|
Re: Drain line configuration
Jerry,
For the purpose of my attempted explanation, I will use the picture that Richard posted earlier. If you look at the modified picture below, you will see the result of the sink trap clogging and the A/C system continuing to generate a normal trickle flow of condensation.
The water level in the sink and the piping system will eventually rise to the level of the sink’s flood rim at which point the sink will overflow onto the floor. Because the Evaporator coil is in the attic in this case, the rising water in the drain piping system is never reach to the evaporator pan as it would in an otherwise closed drain piping system. The key here is that the piping system is ultimately open to the atmosphere at both the upper and lower ends of the A/C drain system. This serves to create a functionally effective air gap within the A/C drain piping.

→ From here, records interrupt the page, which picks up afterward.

/-- BANKFMT, BUFDECL, BUFSET and EDGESET (R116, R118 to R121, R141): a legal format, declaration, setting or pointer takes effect at
the end of the cycle (an edge pointer two cycles later) and nothing else changes; a reserved TYPE, an MX format with SROW 0 or
past its maximum raises BANK_RANGE; a BUFSET of an undeclared buffer, of `.full` on a draining one or of `.empty` on one that a haul
is filling raises BUF_STATE; a pointer with a bit outside [17:8] raises EDGE_RANGE. A withdrawal with another bit set raises
RESERVED_BITS, a declaration whose rows are out of order or overlap another declared buffer of the bank BANK_RANGE, and either, of a
declared buffer that is not empty, BUF_STATE (R118).

The life of a buffer (R119, R120): a write makes an empty one filling, BUFSET.full fills an empty or a filling one; the first read of a
full one makes it draining, each word counts as one read however many rows it reads, and the READS-th word empties it, with no
reads left over; READS = 0 never empties it; BUFSET.empty empties any. At the end of a cycle each buffer has the transition that the
cycle's accesses, BUFSET or BUFDECL make from its state at the start of the cycle, and no other buffer moves.
Choices and readings of the model that clauses rest on: DESIGN CHOICE, log 17, DEDUCED, log 45, DESIGN CHOICE, log 78, DEDUCED, log 80. -/
def Obligations.FormatsBuffersAndEdges : Prop :=
  (∀ (s : State) (bank : BitVec 3) (ty : BitVec 4) (srow : BitVec 7) (imm : W32) (full : Bool) (bd : BitVec 4) (e : BitVec 2) (a : Scal)
    (b : Buf) (w : W64), b = kget {} bd.toNat s.curSta.buf → w = s.scal a + imm.signExtend 64 →
    (((∃ t, tyOf ty = some t ∧ ((mxOf t).isSome = true → 1 ≤ srow.toNat ∧ srow.toNat ≤ srowMax t)) →
        ∃ t, exec (.bankfmt bank ty srow) s = .next t ∧ Defers s t [.bankfmt s.focus.pos bank { ty := ty, srow := srow }]) ∧
      ((∀ t, tyOf ty = some t → (mxOf t).isSome = true ∧ (srow = 0 ∨ srowMax t < srow.toNat)) →
        Raises (.bankfmt bank ty srow) s .bankRange 0)) ∧
    ((declCause s.curSta imm = none → ∃ t, exec (.bufdecl imm) s = .next t ∧ Defers s t [.bufdecl s.focus.pos imm]) ∧
      (∀ c, declCause s.curSta imm = some c → Raises (.bufdecl imm) s c 0 ∧
        c ∈ [Cause.reservedBits, Cause.bufState, Cause.bankRange])) ∧
    ((b.declared = true ∧ (full = true → b.st ≠ 3) ∧ (full = false → b.st = 1 → b.writers = 0) →
        ∃ t, exec (.bufset full bd) s = .next t ∧ Defers s t [.bufset s.focus.pos full bd]) ∧
      ((b.declared = false ∨ full = true ∧ b.st = 3 ∨ full = false ∧ b.st = 1 ∧ b.writers ≠ 0) →
        Raises (.bufset full bd) s .bufState 0)) ∧
    ((w.toNat % 256 = 0 → w.toNat < 2 ^ 18 → ∃ t, exec (.edgeset e a imm) s = .next t ∧
        Adds s t [s.inFlight 2 (edgCode e) (.e e w)]) ∧
      ((w.toNat % 256 ≠ 0 ∨ 2 ^ 18 ≤ w.toNat) → Raises (.edgeset e a imm) s .edgeRange 0))) ∧
  (∀ (x : Station) (v : W32) (n d bank first last lo : Nat) (b : Buf), n = v.toNat / 2 ^ 28 → d = v.toNat / 2 ^ 27 % 2 →
    bank = v.toNat / 2 ^ 24 % 8 → first = v.toNat / 2 ^ 17 % 128 → last = v.toNat / 2 ^ 10 % 128 → lo = v.toNat % 2 ^ 27 →
    b = kget {} n x.buf →
    let busy := b.declared = true ∧ b.st ≠ 0
    let wide := last < first ∨ ∃ e ∈ x.buf, e.1 ≠ n ∧ e.2.declared = true ∧ e.2.bank.toNat = bank ∧ e.2.first.toNat ≤ last ∧
      first ≤ e.2.last.toNat
    (declCause x v = some .reservedBits ↔ d = 0 ∧ lo ≠ 0) ∧ (declCause x v = some .bankRange ↔ d = 1 ∧ wide) ∧
    (declCause x v = some .bufState ↔ busy ∧ (d = 0 → lo = 0) ∧ (d = 1 → ¬wide)) ∧
    (declCause x v = none ↔ ¬busy ∧ (d = 0 → lo = 0) ∧ (d = 1 → ¬wide))) ∧
  (∀ (b : Buf) (l : List (Pos × Strm × Nat)) (n : Nat), n = ((l.filter fun w => !b.seen.contains w).eraseDups).length → l ≠ [] →
    (b.st = 0 → b.written.st = 1) ∧ (b.st ≠ 0 → b.written = b) ∧
    ((b.st = 0 ∨ b.st = 1) → (b.set true).st = 2) ∧ (b.set false).st = 0 ∧ (b.set false).nread = 0 ∧
    (b.st = 2 ∨ b.st = 3 → b.reads = 0 → (b.readBy l).st = 3 ∧ (b.readBy l).nread = b.nread) ∧
    (b.st = 2 ∨ b.st = 3 → b.reads ≠ 0 → b.nread + n < b.reads.toNat →
      (b.readBy l).st = 3 ∧ (b.readBy l).nread = b.nread + n ∧ ∀ w ∈ l, w ∈ (b.readBy l).seen) ∧
    (b.st = 2 ∨ b.st = 3 → b.reads ≠ 0 → b.reads.toNat ≤ b.nread + n → (b.readBy l).st = 0 ∧ (b.readBy l).nread = 0)) ∧
  (∀ (b : Buf) (es : List Eoc) (p : Pos) (full : Bool) (bd : BitVec 4) (v : W32) (k : Nat),
    (b.close [.bufset p full bd]).st = (b.set full).st ∧
    (bit v 27 = false → b.close [.bufdecl p v] = {}) ∧
    (bit v 27 = true → b.declared = false ∨ b.st = 0 ∧ b.writers = 0 → b.close [.bufdecl p v] = declOf v) ∧
    ((∀ e ∈ es, ∃ q w, e = .bufRead q k w) → es ≠ [] →
      (b.st = 2 ∨ b.st = 3 → b.close es = b.readBy (bufReads es)) ∧ (b.st = 0 ∨ b.st = 1 → b.close es = b)) ∧
    ((∀ e ∈ es, (∃ q w, e = .bufRead q k w) ∨ ∃ q, e = .bufWrite q k) → (∃ q, .bufWrite q k ∈ es) → b.close es = b.written)) ∧
  (∀ (d : Die) (es : List Eoc) (p : Pos) (n : Nat), kget {} n ((d.applyBufs es).sta p).buf =
    if ∃ e ∈ es, e.bufKey = some (p, n) then (kget {} n (d.sta p).buf).close (es.filter fun e => e.bufKey == some (p, n))
    else kget {} n (d.sta p).buf)

/-- BANK_PORT_A_ACCESS with one access due in the die's cycle (R114, R119, R125, R137 to R140, R173). A buffer whose state does not
allow it raises BUF_STATE, and nothing is performed. On rows in no declared buffer: an
AST leaves the row, with the eight bytes replaced, to be written at the end of the cycle; an ALD reads its eight bytes as the bank
holds them now and writes them four cycles later. A bank load decodes its row, and writes the register rows whose elements begin in it
four cycles later; a BST leaves the row with the elements of its lanes encoded in place and the other elements as they are. RLD
delivers the whole row, RST writes it, and the row of an array word enters the skew latches. Two accesses of one bank raise BANK_CLASH,
neither is performed, and both stay in the latches. Where none is due no bank row is written. A store in progress reads a bad register
word as 0xFFFF_FFFF and raises UNCORRECTABLE. BLDC delivers its elements by columns.

The elements of a row (R78, R80): a raw row has 64 lanes of 32 bits; any other row the elements of its format, element k in bits
w k to w k + w - 1; f32 as it is, an integer extended to 32 bits, another float converted, and an MX element under the scale of its
block of 32, which stands in the rows from SROW on. A store of an MX row quantizes each block of 32 lanes and writes its elements and
its scale byte, and no other byte of a scale row. -/
def Obligations.BankPortAccess : Prop :=
  (∀ (s : State) (d : DieId), (∀ a ∈ (s.die d).portA, a.at_ ≠ (s.die d).dcyc) → ∃ t, exec (.bankPortAAccess d) s = .next t ∧
    (t.die d).eoc = (s.die d).eoc ∧ (t.die d).portA = (s.die d).portA ∧ ((s.die d).bad = [] → (t.die d).causes = (s.die d).causes) ∧
    (∀ c, c ∈ (t.die d).causes → c ∈ (s.die d).causes ∨ c.cause = .uncorrectable) ∧
    ∀ p b r, ((t.die d).sta p).bankRow b r = ((s.die d).sta p).bankRow b r) ∧
  (∀ (d : Die) (p : Pos) (j : StoreJob) (i : Nat) (r : Row × List Nat) (x : Die), r = d.storeRow p j i →
    (∀ k, k ∈ r.2 ↔ k < 64 ∧ BadPlace.vreg p (64 * (16 * j.phys.toNat + j.vrow + i) + k) ∈ d.bad) ∧
    (∀ k < 64, lane r.1 k = if k ∈ r.2 then 0xFFFFFFFF else lane ((d.sta p).vrow j.phys (j.vrow + i)) k) ∧
    ((d.sta p).stores = [j] → j.issued + i = d.dcyc → i < j.nr → x = d.storesRead d.dcyc (StoreJob.reads d.dcyc) p →
      (x.sta p).stores = [{ j with got := j.got ++ [(i, r.1)] }] ∧
      (r.2 = [] → x.causes = d.causes) ∧ (r.2 ≠ [] → x.causes ≠ d.causes))) ∧
  (∀ (s : State) (d : DieId) (a : PortA) (x y : Station) (row : Row) (now : Nat), (s.die d).portA = [a] → a.at_ = (s.die d).dcyc →
    now = (s.die d).dcyc → x = (s.die d).sta a.pos → y = (s.die d).sta a.by_ → row = x.bankRow a.bank a.row.toNat →
    (s.die d).bad = [] → (∀ e ∈ x.buf, e.2.declared = false) →
    let w (land : Nat) (name : Byte) (g : WTarget) : WriteRec :=
      { strm := a.strm, parcel := a.parcel, issued := a.issued, land := land, name := name, by_ := a.by_, target := g }
    ∃ t, exec (.bankPortAAccess d) s = .next t ∧ (t.die d).portA = [] ∧ (t.die d).causes = (s.die d).causes ∧
    (∀ off v, a.kind = .ast off v → off + 8 ≤ 256 → ∃ r, (t.die d).eoc = (s.die d).eoc ++ [.bankRow a.pos a.bank a.row.toNat r] ∧
      ∀ i < 256, byteOf r i = if off ≤ i ∧ i < off + 8 then byteOf v (i - off) else byteOf row i) ∧
    (∀ n off, a.kind = .ald n off → (t.die d).eoc = (s.die d).eoc ∧ ((t.die d).sta a.by_).writes = y.writes ++
      [w (now + 4) (n.setWidth 8) (.a .l n (fld row (8 * off) 64))]) ∧
    (∀ i (j : LoadJob), a.kind = .load i → y.loads = [j] → j.issued = a.issued → j.col = false →
      (t.die d).eoc = (s.die d).eoc ∧ ((t.die d).sta a.by_).writes = y.writes ++
        ((List.range j.nr).filter fun k => 64 * k / j.epr == i).map fun k => w (now + 4) j.name
          (.v j.phys (BitVec.ofNat 4 (j.vrow + k)) allLanes (rowOfLanes (((decRow x j.bank j.fmt j.raw (j.row + i) row).map
            (·.1)).drop (64 * k - i * j.epr) |>.take 64)))) ∧
    (∀ i (j : LoadJob) (got : Nat → List W32 × BitVec 5) (all : Nat → W32), a.kind = .load i → y.loads = [j] → j.issued = a.issued →
      j.col = true → j.got = (List.range i).map (fun m => (m, got m)) → (i + 1 = (64 * j.nr + j.epr - 1) / j.epr) → 0 < j.epr →
      (∀ e, all e = (if e / j.epr = i then (decRow x j.bank j.fmt j.raw (j.row + i) row).map (·.1)
        else (got (e / j.epr)).1).getD (e % j.epr) 0) →
      (t.die d).eoc = (s.die d).eoc ∧ ((t.die d).sta a.by_).writes = y.writes ++
        (List.range j.nr).map fun k => w (now + 4) j.name (.v j.phys (BitVec.ofNat 4 (j.vrow + k)) allLanes
          (rowOfLanes ((List.range 64).map fun l => all (l * j.nr + k))))) ∧
    (∀ k (j : StoreJob) (got : Nat → Row) (m : Nat), a.kind = .store k → y.stores = [j] → j.issued = a.issued →
      j.got = (List.range m).map (fun i => (i, got i)) → min ((k + 1) * j.epr) (64 * j.nr) ≤ 64 * m → m ≤ j.nr →
      j.raw = true ∨ mxOf j.fmt.type = none → j.epr = (if j.raw then 64 else tyEpr j.fmt.type) →
      ∃ r, (t.die d).eoc = (s.die d).eoc ++ [.bankRow a.pos a.bank a.row.toNat r] ∧
        let width := if j.raw then 32 else tyBits j.fmt.type
        ∀ e < j.epr, elemOf width r e = if k * j.epr + e < 64 * j.nr then
            (let v := lane (got ((k * j.epr + e) / 64)) ((k * j.epr + e) % 64)
             if j.raw then v.toNat else encElem j.fmt.type v % 2 ^ width)
          else elemOf width row e) ∧
    (∀ ph nm i land, a.kind = .rld ph nm i land → (t.die d).eoc = (s.die d).eoc ∧ ((t.die d).sta a.by_).writes = y.writes ++
      [w (now + (land - now)) nm (.v ph i allLanes row)]) ∧
    (∀ i (j : StoreJob) (r : Row), a.kind = .rst i → y.stores = [j] → j.issued = a.issued → (j.got.find? fun e => e.1 == i) = some (i, r) →
      (t.die d).eoc = (s.die d).eoc ++ [.bankRow a.pos a.bank a.row.toNat r]) ∧
    (∀ k i u, a.kind = .feed k i u → (t.die d).eoc = (s.die d).eoc ∧ (t.die d).skew = (s.die d).skew ++
      [{ kind := k, issued := a.issued, pos := a.pos, i := i, data := row, until_ := u }])) ∧
  (∀ (s : State) (d : DieId) (a : PortA), (s.die d).portA = [a] → a.at_ = (s.die d).dcyc → a.checked = false → (s.die d).bad = [] →
    (∃ e ∈ ((s.die d).sta a.pos).bufsOf a.bank ((s.die d).accessRows a),
      if a.wr then e.2.st ≠ 0 ∧ e.2.st ≠ 1 else e.2.st ≠ 2 ∧ e.2.st ≠ 3) →
    ∃ t, exec (.bankPortAAccess d) s = .next t ∧ (t.die d).portA = [] ∧ (t.die d).eoc = (s.die d).eoc ∧
      (t.die d).causes = (s.die d).causes ++ [accessCause .bufState 0 a.by_ a.strm a.parcel] ∧
      ∀ p, ((t.die d).sta p).writes = ((s.die d).sta p).writes) ∧
  (∀ (x : Station) (b : BitVec 3) (f : BankFmt) (row k : Nat) (r : Row) (w v : Nat), w = tyBits f.type →
    v = r.toNat / 2 ^ (w * k) % 2 ^ w →
    (decRow x b f true row r).map (·.1) = (List.range 64).map (lane r) ∧
    (decRow x b f false row r).length = tyEpr f.type ∧ w * tyEpr f.type ≤ 2048 ∧
    (k < tyEpr f.type →
      (f.type = .f32 → (decRow x b f false row r)[k]? = some (BitVec.ofNat 32 v, FpFlags.none)) ∧
      (∀ sg, intTy f.type = some (w, sg) → (decRow x b f false row r)[k]? =
        some (BitVec.ofInt 32 (if sg ∧ 2 ^ (w - 1) ≤ v then (v : Int) - (2 ^ w : Nat) else v), FpFlags.none)) ∧
      (intTy f.type = none → mxOf f.type = none → f.type ≠ .f32 →
        (decRow x b f false row r)[k]? = some ((cvt f.type .f32 .rne false 0 (BitVec.ofNat 32 v)).1, FpFlags.none)) ∧
      (∀ im bpr, mxOf f.type = some (im, bpr) → (decRow x b f false row r)[k]? =
        let c := row * bpr + k / 32
        some (dqnt (byteOf (x.bankRow b (f.srow.toNat + c / 256)) (c % 256)).toNat (signedOf w v) (fimgF im))))) ∧
  (∀ (x : Station) (b : BitVec 3) (f : BankFmt) (row bpr : Nat) (im : Fimg) (vals : List W32) (q : Nat → Nat × List Int × FpFlags),
    mxOf f.type = some (im, bpr) → vals.length ≤ tyEpr f.type → vals.length % 32 = 0 →
    (∀ c, q c = qntBlock (fimgF im) .rne (List.replicate 32 0) ((vals.drop (32 * c)).take 32)) →
    ∃ r l, encRow x b f false row .rne (List.replicate 512 0) vals = (row, r) :: l ∧
      (∀ e < tyEpr f.type, elemOf (tyBits f.type) r e = if e < vals.length then
        ((q (e / 32)).2.1.getD (e % 32) 0 % (2 ^ tyBits f.type : Nat)).toNat else elemOf (tyBits f.type) (x.bankRow b row) e) ∧
      (∀ c < vals.length / 32, ∃ e ∈ l, e.1 = f.srow.toNat + (row * bpr + c) / 256 ∧
        byteOf e.2 ((row * bpr + c) % 256) = BitVec.ofNat 8 (q c).1) ∧
      ∀ e ∈ l, ∀ i < 256, (∀ c < vals.length / 32, (row * bpr + c) % 256 = i → e.1 ≠ f.srow.toNat + (row * bpr + c) / 256) →
        byteOf e.2 i = byteOf (x.bankRow b e.1) i) ∧
  (∀ (s : State) (d : DieId) (a b : PortA), (s.die d).portA = [a, b] → a.at_ = (s.die d).dcyc → b.at_ = (s.die d).dcyc →
    a.pos = b.pos → a.bank = b.bank → (s.die d).bad = [] → ∃ t c, exec (.bankPortAAccess d) s = .next t ∧ (t.die d).portA = [] ∧
    (t.die d).eoc = (s.die d).eoc ∧ (t.die d).latched = (s.die d).latched ++ [a, b] ∧
    (t.die d).causes = (s.die d).causes ++ [c] ∧ c.cause = .bankClash ∧
    (b.issued < a.issued → c.pos = a.by_ ∧ c.strm = a.strm ∧ c.parcel = a.parcel) ∧
    (a.issued < b.issued → c.pos = b.by_ ∧ c.strm = b.strm ∧ c.parcel = b.parcel))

Your stated interpretation of the code language (which I agree with entirely in principle by the way) is a bit too puritan in this particular case because it does not allow for the presence of an air gap that may not be readily visible in the traditional sense yet nonetheless exists from a functional standpoint.
I believe that recognition of this is why so many code authorities around the country do accept this configuration at bathroom lavatories and wash sinks in utility rooms. Even Code Check apparently saw fit to give us a diagram of this very configuration to illustrate how it is to be done.
Now I will go out on the limb here and presume that you will continue to disagree. If so, what you see as the negative functional or contaminatory consequences of having this type of A/C condensate drain configuration?